Theory #3: Fallen angels overtook men—Fallen angels possessed men and caused them to breed with women; the offspring were not a mix but completely human. One question is, would such people who are
overtaken by demons and/or fallen angels warrant the title of “sons of God?” In all of Scripture, demons are never described as “sons of God.” This is similar to Theory Two.

Theory #4: Fallen men view—Godly men (sons of God) took ungodly wives, and their descendants (the Nephilim) followed after the false gods, rejected God, and fell far from God in wickedness. This is similar to Theory One.

Conclusion: Take your pick. I’m not sure if we can know for certain. I am not comfortable with fallen angels being the parents of the Nephilim because Jesus said that angels do not marry, therefore I assume they do not reproduce like humans.
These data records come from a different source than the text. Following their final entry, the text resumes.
/-- Is g a core of the context: of its partition, or of the clusters whose vault images are saved while it holds none (10 R373). -/
def Ctx.holds (x : Ctx) (g : Nat) : Bool := inPart x g || (isCompute g && x.home.getLsbD (clusterOf g))

/-- Home address of a saved vault image's byte (10 R373). -/
def imageHome (cx g off : Nat) : Nat := Config.vaultKey + (2048 + cx * 2048 + g) * Config.vaultBytes + off

/-- The save area that the control complex assigns to core g in context cx (10 R185; DESIGN CHOICE, log entry 29). -/
def assignedArea (cx g : Nat) : Nat := Config.areasBase + (cx * 2048 + g) * 0x40000

/-- Home address of a byte of the vault of context cx's core g, or of its image while the context holds no cluster. -/
def ctxVault (s : State) (cx g off : Nat) : Nat :=
  match ctxOf s cx with
  | some x => if x.home.getLsbD (clusterOf g) then imageHome cx g off else vaultHome g off
  | none => vaultHome g off

/-- A home posts the record at a CR address for a join word or barrier object that `name` names, on behalf of the
core `issuer` of the context (10 R172). -/
def postAt (s : State) (cx : Nat) (cr name : Word) (issuer : Nat) : State :=
  let g := windowVault cr
  if spaceOf cr = .window && (match ctxOf s cx with | some x => x.holds g | none => false) then
    sendRec s cx g (recAt s (ctxVault s cx g (windowOff cr)) cr)
  else raiseUpcall s cx issuer { cause := 2, addr := name, pc := 0, x := 6 }

/-! ## Joins and barrier objects (10 R179, 04 R84, 14 R246) -/

/-- A decrement of the join word at a home address (10 R179), named `name`, for core `issuer`; a poisoned word is
left and reported with `pc` (02 R40). -/
def joinDec (s : State) (cx home : Nat) (name : Word) (issuer : Nat) (pc : Word) : State :=
  match poisonIn s.poison home 16 with
  | some w => raiseUpcall s cx issuer { cause := 9, addr := name + BitVec.ofNat 64 (w * 8 - home), pc := pc, x := 0 }
  | none =>
    let w := homeRead s home 8
    if w % 2 ^ 32 = 0 || w / 2 ^ 32 != 0 then
      raiseUpcall s cx issuer { cause := 2, addr := name, pc := 0, x := 7 }
    else
      let s1 := homeWrite (storeLine s home 4 false) home 4 (w - 1)
      if w = 1 then
        let s2 := loadLine s1 (home + 8) 8 true
        postAt s2 cx (homeWord s2 (home + 8)) name issuer
      else s1

/-- What a barrier object's controller does when its counts are `arr` and `ex` (04 R84). -/
def barrierSettle (s : State) (cx g off arr ex : Nat) (fresh : Bool) (name : Word) (issuer : Nat) : State :=
  let h := vaultHome g off
  if ex != 0 && arr = ex then
    let s1 := homeWrite s h 8 0
    postAt s1 cx (homeWord s1 (h + 8)) name issuer
  else
    let s1 := homeWrite s h 8 (arr * 2 ^ 32 + ex)
    if ex != 0 && ex < arr && fresh then
      raiseUpcall s1 (coreOf s1 g).ctx g { cause := 0x10, addr := name, pc := 0, x := 0 }
    else s1

/-- Bytes arrive at a barrier object in vault g (04 R84). -/
def barrierArrive (s : State) (cx g off n : Nat) (name : Word) (issuer : Nat) : State :=
  let w := homeRead s (vaultHome g off) 8
  let old := w / 2 ^ 32
  let ex := w % 2 ^ 32
  barrierSettle s cx g off (min (old + n) 0xFFFFFFFF) ex (old ≤ ex) name issuer

/-- A barrier object is armed (04 R84, 14 R246): an armed object is left, and OPERAND 0x17 is raised. -/
def barrierArm (s : State) (cx g off expected : Nat) (cr name : Word) (issuer : Nat) : State :=
  let h := vaultHome g off
  let w := homeRead s h 8
  if w % 2 ^ 32 != 0 then raiseUpcall s cx issuer { cause := 2, addr := name, pc := 0, x := 0x17 }
  else
    let s1 := homeWrite s (h + 8) 8 cr.toNat
    barrierSettle s1 cx g off (w / 2 ^ 32) expected true name issuer

/-! ## The step count (07 R123) -/

/-- now: GSTEP[23:0] as the homes hold it. -/
def nowOf (held : Word) : BitVec 24 := BitVec.ofNat 24 held.toNat
/-- base: GSTEP rounded down to a multiple of 2^20, kept to 24 bits. -/
def baseOf (held : Word) : BitVec 24 := BitVec.ofNat 24 (held.toNat / 2 ^ 20 * 2 ^ 20)

end Sys2Proof.Machine
end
I also assume they lack sexual organs to perform such a task, unless they did exactly what the Holy Spirit did to Mary. If demons can do this, I assume that would mean they can create the necessary physical genetic code material, and I think only God can do that. There are no other Creators beside Him. This would make for a great sci-fi movie – evil angels steal genetic code from God in order to produce a human race against God! For an in-depth work on the Nephilim, go to Who Were the Nephilim – Answers in Genesis

Feedback:

CL – I have never studied this outside Scripture and really appreciated your commentary and extended references. This is something I searched myself (just Bible Commentaries) and came to my own conclusion which you have included here – but I have always still been unresolved and desirous of more information from knowledgeable resources. This was great and when I have time I will search more out.

Alona R – In all of my Bible studies I had never heard of most of your references, just Judith and the Maccabees. Thank you for all your research and references.